* Exercise brief *
All lines containing the string "Except" must be copied from the entries.

Stored records
________________________________________

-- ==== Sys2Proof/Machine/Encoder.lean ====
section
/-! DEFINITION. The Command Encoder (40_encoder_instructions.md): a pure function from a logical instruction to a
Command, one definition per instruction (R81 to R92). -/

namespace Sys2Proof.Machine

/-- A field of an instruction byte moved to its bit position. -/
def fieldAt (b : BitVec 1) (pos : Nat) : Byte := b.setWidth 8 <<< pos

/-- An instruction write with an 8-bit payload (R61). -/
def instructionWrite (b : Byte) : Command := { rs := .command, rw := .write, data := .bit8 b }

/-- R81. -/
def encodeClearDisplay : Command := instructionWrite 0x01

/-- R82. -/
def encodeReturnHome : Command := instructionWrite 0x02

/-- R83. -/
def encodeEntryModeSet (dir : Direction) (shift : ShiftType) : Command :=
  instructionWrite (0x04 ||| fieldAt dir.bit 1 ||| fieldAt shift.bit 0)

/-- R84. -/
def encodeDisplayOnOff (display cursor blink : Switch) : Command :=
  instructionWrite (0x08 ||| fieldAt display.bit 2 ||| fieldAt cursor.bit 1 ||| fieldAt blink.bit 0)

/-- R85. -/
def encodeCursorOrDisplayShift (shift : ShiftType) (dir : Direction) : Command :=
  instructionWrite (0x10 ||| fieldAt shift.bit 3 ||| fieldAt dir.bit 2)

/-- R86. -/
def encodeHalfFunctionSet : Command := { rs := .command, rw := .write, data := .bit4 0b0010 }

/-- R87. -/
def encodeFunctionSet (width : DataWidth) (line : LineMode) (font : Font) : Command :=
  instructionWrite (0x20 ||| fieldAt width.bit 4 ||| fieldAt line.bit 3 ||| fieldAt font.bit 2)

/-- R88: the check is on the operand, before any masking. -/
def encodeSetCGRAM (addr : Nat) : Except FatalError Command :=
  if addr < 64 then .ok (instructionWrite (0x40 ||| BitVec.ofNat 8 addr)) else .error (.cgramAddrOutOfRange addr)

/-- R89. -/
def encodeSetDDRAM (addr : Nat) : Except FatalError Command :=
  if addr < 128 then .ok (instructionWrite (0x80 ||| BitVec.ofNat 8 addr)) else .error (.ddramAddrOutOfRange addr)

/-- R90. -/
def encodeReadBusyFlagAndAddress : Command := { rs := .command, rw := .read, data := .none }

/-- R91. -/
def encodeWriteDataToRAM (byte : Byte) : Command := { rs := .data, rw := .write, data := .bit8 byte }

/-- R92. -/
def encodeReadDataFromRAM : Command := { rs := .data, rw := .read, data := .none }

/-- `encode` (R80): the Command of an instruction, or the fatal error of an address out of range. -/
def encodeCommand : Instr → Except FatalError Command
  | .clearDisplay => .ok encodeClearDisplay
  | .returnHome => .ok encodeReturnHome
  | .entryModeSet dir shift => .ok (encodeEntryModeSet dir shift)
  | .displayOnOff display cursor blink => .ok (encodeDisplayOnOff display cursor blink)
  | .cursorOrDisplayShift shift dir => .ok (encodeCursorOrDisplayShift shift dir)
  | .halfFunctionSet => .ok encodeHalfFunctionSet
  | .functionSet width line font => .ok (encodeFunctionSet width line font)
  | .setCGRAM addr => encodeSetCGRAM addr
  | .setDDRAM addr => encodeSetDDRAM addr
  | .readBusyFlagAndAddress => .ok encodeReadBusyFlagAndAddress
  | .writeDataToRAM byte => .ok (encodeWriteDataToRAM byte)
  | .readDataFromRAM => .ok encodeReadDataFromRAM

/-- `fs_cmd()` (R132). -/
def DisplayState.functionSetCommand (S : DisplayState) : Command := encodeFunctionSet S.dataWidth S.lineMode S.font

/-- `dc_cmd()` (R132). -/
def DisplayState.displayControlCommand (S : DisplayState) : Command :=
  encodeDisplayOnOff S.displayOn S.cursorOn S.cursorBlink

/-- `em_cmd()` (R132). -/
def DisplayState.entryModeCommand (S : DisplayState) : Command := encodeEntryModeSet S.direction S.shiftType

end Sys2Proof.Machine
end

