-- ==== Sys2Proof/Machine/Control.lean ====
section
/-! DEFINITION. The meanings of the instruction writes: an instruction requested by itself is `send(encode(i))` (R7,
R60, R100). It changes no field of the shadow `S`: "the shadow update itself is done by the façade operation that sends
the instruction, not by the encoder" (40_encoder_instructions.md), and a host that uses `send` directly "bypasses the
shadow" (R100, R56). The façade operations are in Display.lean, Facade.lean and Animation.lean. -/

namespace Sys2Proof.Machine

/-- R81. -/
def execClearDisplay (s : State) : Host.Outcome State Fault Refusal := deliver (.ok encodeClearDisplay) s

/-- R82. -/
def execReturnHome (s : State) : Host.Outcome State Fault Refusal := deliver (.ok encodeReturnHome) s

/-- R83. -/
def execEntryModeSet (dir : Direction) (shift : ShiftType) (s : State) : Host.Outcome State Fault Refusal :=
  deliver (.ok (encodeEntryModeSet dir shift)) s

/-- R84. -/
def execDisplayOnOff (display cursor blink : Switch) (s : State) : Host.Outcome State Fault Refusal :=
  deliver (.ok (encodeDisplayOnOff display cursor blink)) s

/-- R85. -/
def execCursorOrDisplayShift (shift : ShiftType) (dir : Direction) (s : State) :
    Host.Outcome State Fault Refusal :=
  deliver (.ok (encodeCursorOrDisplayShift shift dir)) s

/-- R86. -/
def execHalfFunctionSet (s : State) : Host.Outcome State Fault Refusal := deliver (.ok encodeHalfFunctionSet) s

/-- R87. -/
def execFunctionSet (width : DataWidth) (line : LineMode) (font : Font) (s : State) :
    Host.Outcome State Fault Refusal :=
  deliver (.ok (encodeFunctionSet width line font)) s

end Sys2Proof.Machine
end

________________________________________

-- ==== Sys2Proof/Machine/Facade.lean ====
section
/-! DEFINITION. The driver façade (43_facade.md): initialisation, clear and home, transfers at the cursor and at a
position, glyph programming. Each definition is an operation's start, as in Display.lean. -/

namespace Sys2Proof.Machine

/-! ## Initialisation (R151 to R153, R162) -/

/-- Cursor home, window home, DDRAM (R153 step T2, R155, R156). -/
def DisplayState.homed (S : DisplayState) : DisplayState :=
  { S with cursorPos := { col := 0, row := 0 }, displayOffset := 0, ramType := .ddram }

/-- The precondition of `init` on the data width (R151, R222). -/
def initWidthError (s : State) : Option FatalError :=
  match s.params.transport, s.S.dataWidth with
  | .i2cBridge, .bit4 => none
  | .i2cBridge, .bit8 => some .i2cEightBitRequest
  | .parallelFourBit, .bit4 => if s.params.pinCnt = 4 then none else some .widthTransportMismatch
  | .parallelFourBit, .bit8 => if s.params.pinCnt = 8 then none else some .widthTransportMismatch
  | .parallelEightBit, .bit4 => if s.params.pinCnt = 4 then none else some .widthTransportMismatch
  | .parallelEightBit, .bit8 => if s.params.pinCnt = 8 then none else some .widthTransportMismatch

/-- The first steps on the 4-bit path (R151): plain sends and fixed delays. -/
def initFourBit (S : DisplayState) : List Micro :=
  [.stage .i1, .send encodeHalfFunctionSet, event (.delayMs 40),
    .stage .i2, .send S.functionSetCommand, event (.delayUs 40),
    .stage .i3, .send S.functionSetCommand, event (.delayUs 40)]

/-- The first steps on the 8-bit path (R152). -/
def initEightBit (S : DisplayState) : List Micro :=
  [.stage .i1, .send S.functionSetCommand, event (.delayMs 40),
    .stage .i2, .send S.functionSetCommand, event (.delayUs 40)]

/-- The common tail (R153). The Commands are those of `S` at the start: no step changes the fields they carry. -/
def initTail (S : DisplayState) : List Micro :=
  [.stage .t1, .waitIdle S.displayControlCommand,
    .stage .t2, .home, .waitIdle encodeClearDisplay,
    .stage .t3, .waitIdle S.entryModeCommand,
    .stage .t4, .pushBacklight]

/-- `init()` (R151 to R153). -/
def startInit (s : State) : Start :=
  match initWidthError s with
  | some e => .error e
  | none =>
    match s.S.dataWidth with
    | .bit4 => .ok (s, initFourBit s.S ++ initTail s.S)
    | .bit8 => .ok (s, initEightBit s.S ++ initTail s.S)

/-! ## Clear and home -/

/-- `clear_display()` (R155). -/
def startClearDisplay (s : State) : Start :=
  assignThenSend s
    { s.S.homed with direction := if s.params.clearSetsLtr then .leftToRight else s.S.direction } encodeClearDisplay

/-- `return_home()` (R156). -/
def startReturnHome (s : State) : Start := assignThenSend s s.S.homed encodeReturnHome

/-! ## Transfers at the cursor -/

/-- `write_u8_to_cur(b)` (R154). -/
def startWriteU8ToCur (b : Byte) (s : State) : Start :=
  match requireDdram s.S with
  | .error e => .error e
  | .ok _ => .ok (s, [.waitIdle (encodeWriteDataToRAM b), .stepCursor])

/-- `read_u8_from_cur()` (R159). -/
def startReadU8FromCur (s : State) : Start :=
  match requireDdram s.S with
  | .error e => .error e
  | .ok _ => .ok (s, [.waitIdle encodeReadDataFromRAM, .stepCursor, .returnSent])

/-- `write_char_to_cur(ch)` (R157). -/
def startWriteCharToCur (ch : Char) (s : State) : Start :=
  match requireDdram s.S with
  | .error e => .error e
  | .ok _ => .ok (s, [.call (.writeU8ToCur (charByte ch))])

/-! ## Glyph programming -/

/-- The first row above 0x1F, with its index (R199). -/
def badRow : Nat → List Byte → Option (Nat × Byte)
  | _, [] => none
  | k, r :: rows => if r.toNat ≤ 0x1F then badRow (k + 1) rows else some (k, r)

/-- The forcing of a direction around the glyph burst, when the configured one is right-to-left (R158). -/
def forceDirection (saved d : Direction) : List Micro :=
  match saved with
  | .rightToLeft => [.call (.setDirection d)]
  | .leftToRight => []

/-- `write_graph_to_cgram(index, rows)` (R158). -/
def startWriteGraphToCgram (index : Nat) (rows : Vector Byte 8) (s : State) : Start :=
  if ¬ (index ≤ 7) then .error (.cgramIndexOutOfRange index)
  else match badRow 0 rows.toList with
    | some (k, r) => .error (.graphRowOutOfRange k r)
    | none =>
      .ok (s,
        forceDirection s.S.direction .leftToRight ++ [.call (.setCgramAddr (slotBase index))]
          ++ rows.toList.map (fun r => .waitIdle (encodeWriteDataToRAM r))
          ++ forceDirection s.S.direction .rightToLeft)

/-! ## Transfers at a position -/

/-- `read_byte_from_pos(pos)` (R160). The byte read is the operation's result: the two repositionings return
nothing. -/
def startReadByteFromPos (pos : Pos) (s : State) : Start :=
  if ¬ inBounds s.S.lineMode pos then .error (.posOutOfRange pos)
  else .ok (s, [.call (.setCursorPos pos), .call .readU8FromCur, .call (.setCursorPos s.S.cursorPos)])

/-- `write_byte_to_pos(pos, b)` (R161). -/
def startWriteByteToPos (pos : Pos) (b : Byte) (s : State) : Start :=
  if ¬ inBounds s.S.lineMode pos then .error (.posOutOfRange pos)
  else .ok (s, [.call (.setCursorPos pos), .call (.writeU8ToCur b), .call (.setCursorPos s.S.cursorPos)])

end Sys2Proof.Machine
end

________________________________________

* Solution below *
def encodeSetCGRAM (addr : Nat) : Except FatalError Command :=
def encodeSetDDRAM (addr : Nat) : Except FatalError Command :=
def encodeCommand : Instr → Except FatalError Command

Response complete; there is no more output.